* **Assignment**: Each line with the string "abortColl" is to be copied from the records below.

* **Given records**:
/-- R318: a nack makes the chunk's hop sender replay it, or ends the collective after the eighth attempt. -/
def execNackReceive (island : Nat) (s : State) : Out :=
  match s.takeKind island 3 with
  | none => .next s
  | some (m, s1) =>
    let limit (t : State) : State := t.raise 0x17 island 2
    let again (t : State) : State := t.bump .colReplayCnt island
    match s1.sentTx island m (fun _ t => t.out && t.dctx == m.dctx) with
    | some (k, t) =>
      .next (if 8 ≤ t.attempt then (limit s1).abortColl k 2 else again (s1.modTx k.num t { t with attempt := t.attempt + 1, out := false }))
    | none =>
      match s1.turn.bind (fun u => (u.named island m).map (fun i => (u, i))) with
      | some (u, i) =>
        .next (if (u.tx[i]?).any (fun p => decide (8 ≤ p.attempt)) then limit { s1 with turn := some { u with fail := true, cause := 3 } }
          else again { s1 with turn := some { u with tx := modAt u.tx i (fun p => { p with attempt := p.attempt + 1, out := false }) } })
      | none =>
        match (s1.eng island).relays.findIdx? (fun r => r.named m) with
        | some i =>
          (match (s1.eng island).relays[i]? with
          | none => .next s1
          | some r =>
            if 8 ≤ r.m.attempt then
              .next (limit (((s1.modEng island (fun e => { e with relays := e.relays.eraseIdx i })).tellAbort island r.m r.m.dfab r.m.disl 2).tellAbort island r.m r.m.sfab r.m.sisl 2))
            else
              .next (again (s1.modEng island (fun e => { e with relays := setAt e.relays i { r with m := { r.m with attempt := r.m.attempt + 1, again := true }.sealed, out := false } }))))
        | none =>
          match (s1.eng island).posts.findIdx? (fun p => p.named m && p.out) with
          | none => .next s1
          | some i =>
            match (s1.eng island).posts[i]? with
            | none => .next s1
            | some p =>
              if 8 ≤ p.attempt then
                .next ((limit ((s1.modEng island (fun e => { e with posts := e.posts.eraseIdx i })).tellAbort island m p.dfab p.disl 2)).wakeIsland island (fun w => w == .post))
              else .next (again (s1.modEng island (fun e => { e with posts := setAt e.posts i { p with attempt := p.attempt + 1, out := false } })))

/-- R316: a grant answered "not open" is to be granted again. -/
def execNotOpenReceive (island : Nat) (s : State) : Out :=
  match s.takeKind island 4 with
  | none => .next s
  | some (m, s1) =>
    .next { s1 with colls := s1.colls.map (fun k =>
      if k.tag = m.tag then
        { k with rx := k.rx.map (fun r =>
            if r.chunk = m.chunk ∧ !r.got ∧ (r.isl = 24 ∨ (r.isl = island ∧ r.lo = m.lo ∧ r.log = m.log ∧ r.sfab = m.sfab ∧ r.sctx = m.dctx)) then { r with granted := false } else r) }
      else k) }

/-- R316, R322: after RETRY, credit is granted for what an engine expects and has not granted. -/
def execCreditRegrant (island : Nat) (s : State) : Out :=
  .next ((s.colls.filter (fun k => bit k.open_ island)).foldl (fun t k => t.grantAll k (some island)) s)

/-- R326: an abort closes the collective here; one for a tag not open is dropped. A turn whose chunks are aborted fails. -/
def execAbortReceive (island : Nat) (s : State) : Out :=
  match s.takeKind island 5 with
  | none => .next s
  | some (m, s1) =>
    if s1.turn.any (fun u => u.tag == m.tag) then .next { s1 with turn := s1.turn.map (fun u => { u with fail := true, cause := 3 }) }
    else
      match s1.colls.find? (fun k => k.tag == m.tag && (k.ctx == m.dctx || k.tx.any (fun t => t.dctx == m.dctx))) with
      | none => .next s1
      | some k => .next (s1.abortHere k m.chunk m.sfab)

/-- R327: another engine was reopened: its old chunks are dropped, and every chunk for it is sent again. -/
def State.resynced (s : State) (m : Msg) : State :=
  let old (x : InMsg) : Bool := x.m.sfab == m.sfab && x.m.sisl == m.sisl && x.m.msg == 0 && decide (x.m.epoch < m.epoch)
  let s1 := (List.range 24).foldl (fun (t : State) i =>
    let gone := (t.eng i).inbox.filter old
    gone.foldl (fun u x => u.freeVia x.via)
      (t.modEng i (fun e => { e with inbox := e.inbox.filter (fun x => !old x), peers := Tbl.set natZero e.peers (engKey m.sfab m.sisl) m.epoch }))) s
  match s1.coll m.dctx m.tag with
  | none => s1
  | some k =>
    let mine (t : Tx) : Bool := t.dfab == m.sfab && t.disl == m.sisl
    if k.posted ∧ k.tx.any (fun t => mine t && t.acked) then s1.abortColl k 4
    else
      let k1 := { k with
        tx := k.tx.map (fun t => if mine t then { t with credit := false, out := false, acked := false, copy := [] } else t)
        rx := k.rx.map (fun (r : Rx) => if r.sfab = m.sfab ∧ r.sisl = m.sisl then { r with granted := true } else r) }
      let due : List Rx := k1.rx.filter (fun r => r.sfab == m.sfab && r.sisl == m.sisl && r.isl != 24)
      due.foldl (fun (t : State) (r : Rx) => t.control r.isl (t.msgTo k r.isl 1 r.sfab r.sctx r.sisl r.chunk r.lo r.log)) (s1.modColl k.num (fun _ => k1))

def execResyncReceive (island : Nat) (s : State) : Out :=
  match s.takeKind island 6 with
  | none => .next s
  | some (m, s1) => .next (s1.resynced m)

/-- R319: a chunk without an answer in time is sent again with the same ATTEMPT. -/
def execChunkAckTimeout (island ctx tag chunk lo log dfab : Nat) (s : State) : Out :=
  let s1 : State := { s with
    colls := s.colls.map (fun k =>
      if k.ctx = ctx ∧ k.tag = tag then
        { k with tx := k.tx.map (fun t =>
            if t.isl = island ∧ t.chunk = chunk ∧ t.lo = lo ∧ t.log = log ∧ t.dfab = dfab then { t with out := false } else t) }
      else k)
    turn := s.turn.map (fun u =>
      if u.ctx = ctx ∧ u.tag = tag then { u with tx := u.tx.map (fun p => if p.mine = island ∧ p.chunk = chunk ∧ p.fab = dfab then { p with out := false } else p) } else u) }
  .next (s1.modEng island (fun e => { e with
    posts := e.posts.map (fun p => if p.ctx = ctx ∧ p.tag = tag ∧ p.chunk = chunk ∧ p.dfab = dfab then { p with out := false } else p)
    relays := e.relays.map (fun r => if r.m.dctx = ctx ∧ r.m.tag = tag ∧ r.m.chunk = chunk ∧ r.m.lo = lo ∧ r.m.log = log ∧ r.m.dfab = dfab then { r with out := false } else r) }))

/-- Bytes of the relay buffer of an engine in use (R324). -/
def Engine.relayed (e : Engine) : Nat := (e.relays.map (fun r => r.m.data.length)).sum

/-- R324: a chunk for another module is verified and sent on by this module's direct entry. -/
def execChunkRelay (island : Nat) (s : State) : Out :=
  match (s.eng island).inbox.find? (fun x => x.m.dfab != s.fabId) with
  | none => .next s
  | some x0 =>
    if x0.m.msg = 0 ∧ routeKind (s.route x0.m.dfab) = 1 ∧ x0.m.crc = x0.m.sum ∧ 2 ^ 21 < (s.eng island).relayed + x0.m.data.length then .next s
    else
      match s.takeMsg island (fun m => m.dfab != s.fabId) with
      | none => .next s
      | some (x, s1) =>
        let m := x.m
        if m.msg = 0 ∧ m.crc ≠ m.sum then .next (s1.badChunk island x)
        else if routeKind (s1.route m.dfab) ≠ 1 then .next (if m.msg = 0 then s1.tellAbort island m m.sfab m.sisl 3 else s1)
        else if m.msg ≠ 0 then .next (s1.modEng island (fun e => { e with outq := e.outq ++ [m] }))
        else .next ((s1.answer island x 2).bump .colRelayCnt island |>.modEng island (fun e => { e with relays := e.relays ++ [⟨m, false⟩] }))

/-! ### Closing and reopening (R313, R327) -/

/-- The chunks of a collective that land on this module by an engine. -/
def Coll.lands (k : Coll) (me isl : Nat) : List Nat :=
  (List.range k.nchunks).filter (fun c =>
    (k.op == 5 || engineFor k.mask c == isl) && (k.op != 2 || (k.ownerOf c).any (fun o => o.fab == me)) && (k.ownerOf c).isSome || k.op == 5)

/-- Every chunk it must land has landed and every chunk it sent has been acknowledged, on an engine. -/
def State.closable (s : State) (k : Coll) (isl : Nat) : Bool :=
  (k.lands s.fabId isl).all (fun c => k.landed.contains c) && (k.rx.filter (fun r => r.isl == isl)).all (fun r => r.got) &&
    (k.tx.filter (fun t => t.isl == isl)).all (fun t => t.acked)

/-- R313: a collective closes on an engine, and with the last of them its record commits. -/
def execCollectiveClose (ctx tag island : Nat) (s : State) : Out :=
  match s.collAt island ctx tag with
  | none => .next s
  | some k =>
    if !s.closable k island then .next s
    else
      let o := k.open_ - 2 ^ island
      .next (if o = 0 then s.endColl k 0 0 else s.modColl k.num (fun x => { x with open_ := o }))

/-- One collective reopens on an engine (R327). -/
def State.reopenColl (s : State) (isl : Nat) (k : Coll) : State :=
  let mine (c : Nat) : Bool := engineFor k.mask c == isl
  if k.posted ∧ (k.vals.any (fun v => mine v.chunk) ∨ (k.dstLs ∧ k.landed.any mine)) then s.abortColl k 4
  else
    let k1 := { k with
      tx := k.tx.map (fun t => if t.isl = isl then { t with credit := false, out := false, acked := false, copy := [] } else t)
      rx := k.rx.map (fun r => if r.isl = isl then { r with granted := false, got := false } else if r.isl = 24 ∧ !r.got then { r with granted := false } else r)
      vals := k.vals.filter (fun v => !mine v.chunk)
      landed := if k.op = 5 then k.landed else k.landed.filter (fun c => !mine c) }
    let s1 := s.modColl k.num (fun _ => k1)
    let tell (t : State) (m : GEnt) : State := t.control isl (t.msgTo k1 isl 6 m.fab m.ctx (engineFor m.engines 0) 0 0 0)
    let s2 := (k1.desc.members.filter (fun m => m.fab != s.fabId)).foldl tell s1
    (List.range k1.nchunks).foldl (fun t c => if mine c then t.ownChunk k.num c else t) (s2.grantAll k1 (some isl))

/-- R327: after a reset an engine opens its collectives again in a new epoch. -/
def execCollectiveReopen (island : Nat) (s : State) : Out :=
  let s1 := s.modEng island (fun e => { e with epoch := (e.epoch + 1) % 2 ^ 32 })
  .next ((s.colls.filter (fun k => bit k.open_ island)).foldl (fun t k => t.reopenColl island k) s1)

end Sys2Proof.Machine
end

* **Answer area**:
      .next (if 8 ≤ t.attempt then (limit s1).abortColl k 2 else again (s1.modTx k.num t { t with attempt := t.attempt + 1, out := false }))
    if k.posted ∧ k.tx.any (fun t => mine t && t.acked) then s1.abortColl k 4
  if k.posted ∧ (k.vals.any (fun v => mine v.chunk) ∨ (k.dstLs ∧ k.landed.any mine)) then s.abortColl k 4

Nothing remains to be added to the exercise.